Na introdução deste subcapítulo já se enumeraram
algumas práticas que configuram manifestamente restrições ao comércio
internacional, sendo o seu argumentário centrado no fundamental na defesa dos
produtores locais contra práticas alegadamente anti-competitivas (e, como já
vimos, alguns situariam aqui as medidas “anti-dumping”,
enquanto outros as olham como barreiras ilegítimas ao comércio), ou mesmo na
defesa dos consumidores, como é o caso de medidas de higiene e segurança.

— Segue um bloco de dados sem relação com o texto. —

theorem State.dioTrip_touches {a0 : _} {a1 : _} {a2 : _} : Touches { regs := true, ev := true, loops := true, field := true } a0 (@State.dioTrip a0 a1 a2) := by
  unfold State.dioTrip
  dsimp only
  refine Touches.trans ?_ State.raise_touches rfl
  refine Touches.trans ?_ State.spoilRate_touches rfl
  refine Touches.trans ?_ Touches.inc rfl
  refine Touches.trans ?_ Touches.put rfl
  refine Touches.trans ?_ Touches.put rfl
  refine Touches.trans ?_ State.putDio_touches rfl
  refine Touches.foldl ?_ (fun v0 v1 => ?_)
  · exact Touches.refl _
  · refine Touches.trans ?_ State.putDio_touches rfl
    exact Touches.refl _

theorem execDioRampAbort_touches {a0 : _} {a1 : _} {t : State} (h : (@execDioRampAbort a0 a1) = .next t) : Touches { regs := true, ev := true, loops := true, field := true } a1 t := by
  unfold execDioRampAbort at h
  injection h with h
  subst h
  refine Touches.ite ?_ ?_
  · refine Touches.trans ?_ State.dioTrip_touches rfl
    exact Touches.refl _
  · exact Touches.refl _

theorem execDioOverloadTrip_touches {a0 : _} {a1 : _} {t : State} (h : (@execDioOverloadTrip a0 a1) = .next t) : Touches { regs := true, ev := true, loops := true, field := true } a1 t := by
  unfold execDioOverloadTrip at h
  injection h with h
  subst h
  refine Touches.ite ?_ ?_
  · refine Touches.trans ?_ State.dioTrip_touches rfl
    exact Touches.refl _
  · exact Touches.refl _

theorem State.dioRetry_touches {a0 : _} {a1 : _} {a2 : _} : Touches { regs := true, ev := true, loops := true, field := true } a0 (@State.dioRetry a0 a1 a2) := by
  unfold State.dioRetry
  dsimp only
  refine Touches.ite ?_ ?_
  · exact Touches.refl _
  · refine Touches.ite ?_ ?_
    · refine Touches.foldl ?_ (fun v0 v1 => ?_)
      · refine Touches.trans ?_ Touches.put rfl
        refine Touches.trans ?_ Touches.put rfl
        exact Touches.refl _
      · refine Touches.trans ?_ State.dioDrive_touches rfl
        exact Touches.refl _
    · refine Touches.trans ?_ State.dioTrip_touches rfl
      refine Touches.trans ?_ Touches.put rfl
      exact Touches.refl _

theorem execDioRetry_touches {a0 : _} {a1 : _} {a2 : _} {t : State} (h : (@execDioRetry a0 a1 a2) = .next t) : Touches { regs := true, ev := true, loops := true, field := true } a2 t := by
  unfold execDioRetry at h
  injection h with h
  subst h
  refine Touches.trans ?_ State.dioRetry_touches rfl
  exact Touches.refl _

theorem execDioRetriesRestore_touches {a0 : _} {a1 : _} {t : State} (h : (@execDioRetriesRestore a0 a1) = .next t) : Touches { regs := true } a1 t := by
  unfold execDioRetriesRestore at h
  injection h with h
  subst h
  refine Touches.ite ?_ ?_
  · refine Touches.trans ?_ Touches.put rfl
    exact Touches.refl _
  · exact Touches.refl _

theorem State.dioClear_touches {a0 : _} {a1 : _} : Touches { regs := true } a0 (@State.dioClear a0 a1) := by
  unfold State.dioClear
  dsimp only
  iterate 4 refine Touches.trans ?_ Touches.put rfl
  exact Touches.refl _

theorem execDioOverloadClear_touches {a0 : _} {a1 : _} {a2 : _} {t : State} (h : (@execDioOverloadClear a0 a1 a2) = .next t) : Touches { regs := true } a2 t := by
  unfold execDioOverloadClear at h
  injection h with h
  subst h
  refine Touches.trans ?_ State.dioClear_touches rfl
  exact Touches.refl _

theorem execDioOvertemp_touches {a0 : _} {a1 : _} {t : State} (h : (@execDioOvertemp a0 a1) = .next t) : Touches { regs := true, ev := true, loops := true, field := true } a1 t := by
  unfold execDioOvertemp at h
  injection h with h
  subst h
  refine Touches.ite ?_ ?_
  · exact Touches.refl _
  · dsimp only
    refine Touches.trans ?_ State.raise_touches rfl
    refine Touches.trans ?_ State.spoilRate_touches rfl
    refine Touches.trans ?_ Touches.inc rfl
    refine Touches.trans ?_ Touches.put rfl
    refine Touches.trans ?_ State.putDio_touches rfl
    refine Touches.foldl ?_ (fun v0 v1 => ?_)
    · exact Touches.refl _
    · refine Touches.trans ?_ State.putDio_touches rfl
      exact Touches.refl _

theorem execDioCooled_touches {a0 : _} {a1 : _} {t : State} (h : (@execDioCooled a0 a1) = .next t) : Touches { regs := true, ev := true, field := true } a1 t := by
  unfold execDioCooled at h
  injection h with h
  subst h
  refine Touches.ite ?_ ?_
  · exact Touches.refl _
  · dsimp only
    refine Touches.foldl ?_ (fun v0 v1 => ?_)
    · refine Touches.trans ?_ State.putDio_touches rfl
      exact Touches.refl _
    · refine Touches.trans ?_ State.dioDrive_touches rfl
      exact Touches.refl _

theorem execDioWire_touches {a0 : _} {a1 : _} {a2 : _} {a3 : _} {t : State} (h : (@execDioWire a0 a1 a2 a3) = .next t) : Touches { regs := true, ev := true, loops := true } a3 t := by
  unfold execDioWire at h
  injection h with h
  subst h
  refine Touches.ite ?_ ?_
  · exact Touches.refl _
  · refine Touches.trans ?_ State.raise_touches rfl
    refine Touches.trans ?_ Touches.putFlag rfl
    refine Touches.ite ?_ ?_
    · refine Touches.trans ?_ State.spoilRate_touches rfl
      exact Touches.refl _
    · exact Touches.refl _

theorem execDioEdge_touches {a0 : _} {a1 : _} {a2 : _} {a3 : _} {t : State} (h : (@execDioEdge a0 a1 a2 a3) = .next t) : Touches { regs := true, ev := true } a3 t := by
  unfold execDioEdge at h
  injection h with h
  subst h
  refine Touches.ite ?_ ?_
  · exact Touches.refl _
  · dsimp only
    refine Touches.trans ?_ State.raise_touches rfl
    refine Touches.ite ?_ ?_
    · refine Touches.trans ?_ Touches.inc rfl
      exact Touches.refl _
    · exact Touches.refl _

theorem execLoadSupplyChange_touches {a0 : _} {a1 : _} {a2 : _} {t : State} (h : (@execLoadSupplyChange a0 a1 a2) = .next t) : Touches { regs := true, ev := true } a2 t := by
  unfold execLoadSupplyChange at h
  injection h with h
  subst h
  refine Touches.ite ?_ ?_
  · exact Touches.refl _
  · dsimp only
    refine Touches.trans ?_ State.raise_touches rfl
    refine Touches.foldl ?_ (fun v0 v1 => ?_)
    · refine Touches.trans ?_ Touches.put rfl
      exact Touches.refl _
    · refine Touches.trans ?_ Touches.putFlag rfl
      exact Touches.refl _

theorem execAoOpenLoop_touches {a0 : _} {a1 : _} {t : State} (h : (@execAoOpenLoop a0 a1) = .next t) : Touches { regs := true, ev := true, field := true } a1 t := by
  unfold execAoOpenLoop at h
  injection h with h
  subst h
  refine Touches.ite ?_ ?_
  · exact Touches.refl _
  · refine Touches.trans ?_ State.raise_touches rfl
    refine Touches.trans ?_ State.putAo_touches rfl
    refine Touches.trans ?_ Touches.put rfl
    exact Touches.refl _

theorem execAoMiswire_touches {a0 : _} {a1 : _} {a2 : _} {t : State} (h : (@execAoMiswire a0 a1 a2) = .next t) : Touches { regs := true, ev := true, field := true } a2 t := by
  unfold execAoMiswire at h
  injection h with h
  subst h
  refine Touches.ite ?_ ?_
  · exact Touches.refl _
  · dsimp only
    refine Touches.trans ?_ State.raise_touches rfl
    refine Touches.trans ?_ State.putAo_touches rfl
    refine Touches.trans ?_ Touches.put rfl
    refine Touches.trans ?_ Touches.put rfl
    exact Touches.refl _

theorem execAoMiswireClear_touches {a0 : _} {a1 : _} {t : State} (h : (@execAoMiswireClear a0 a1) = .next t) : Touches { regs := true, field := true } a1 t := by
  unfold execAoMiswireClear at h
  injection h with h
  subst h
  refine Touches.ite ?_ ?_
  · exact Touches.refl _
  · dsimp only
    refine Touches.ite ?_ ?_
    · refine Touches.trans ?_ State.aoSafeState_touches rfl
      refine Touches.trans ?_ Touches.put rfl
      exact Touches.refl _
    · refine Touches.trans ?_ State.aoDrive_touches rfl
      refine Touches.trans ?_ Touches.put rfl
      exact Touches.refl _

theorem execAoReadback_touches {a0 : _} {a1 : _} {a2 : _} {t : State} (h : (@execAoReadback a0 a1 a2) = .next t) : Touches { regs := true, ev := true, field := true } a2 t := by
  unfold execAoReadback at h
  injection h with h
  subst h
  refine Touches.ite ?_ ?_
  · exact Touches.refl _
  · dsimp only
    refine Touches.trans ?_ State.raise_touches rfl
    refine Touches.trans ?_ State.putAo_touches rfl
    iterate 3 refine Touches.trans ?_ Touches.put rfl
    exact Touches.refl _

Sem qualquer preocupação de generalidade, iremos
descrever de forma sucinta as mais comuns intervenções dos Governos que
constituem, objectivamente, barreiras ao comércio
internacional,
independentemente do julgamento dos seus efeitos.
Subsídios à exportação
Tendo em mente que importação e exportação são duas
faces da mesma moeda, é fácil ver que a motivação para um subsídio à
exportação é do mesmo tipo que a de uma tarifa sobre as importações, pois
ambas as práticas diminuem o preço relativo do produto doméstico, aumentando
a sua competitividade. Só que enquanto a tarifa é vista como uma penalização
dos competidores externos, o subsídio à exportação “passa” por ser uma
medida mais “branda” e menos agressiva, uma vez que é muitas vezes
apresentada como uma política de promoção da competitividade, invocando-se
mesmo que repõe condições de partida equitativas para as empresas domésticas.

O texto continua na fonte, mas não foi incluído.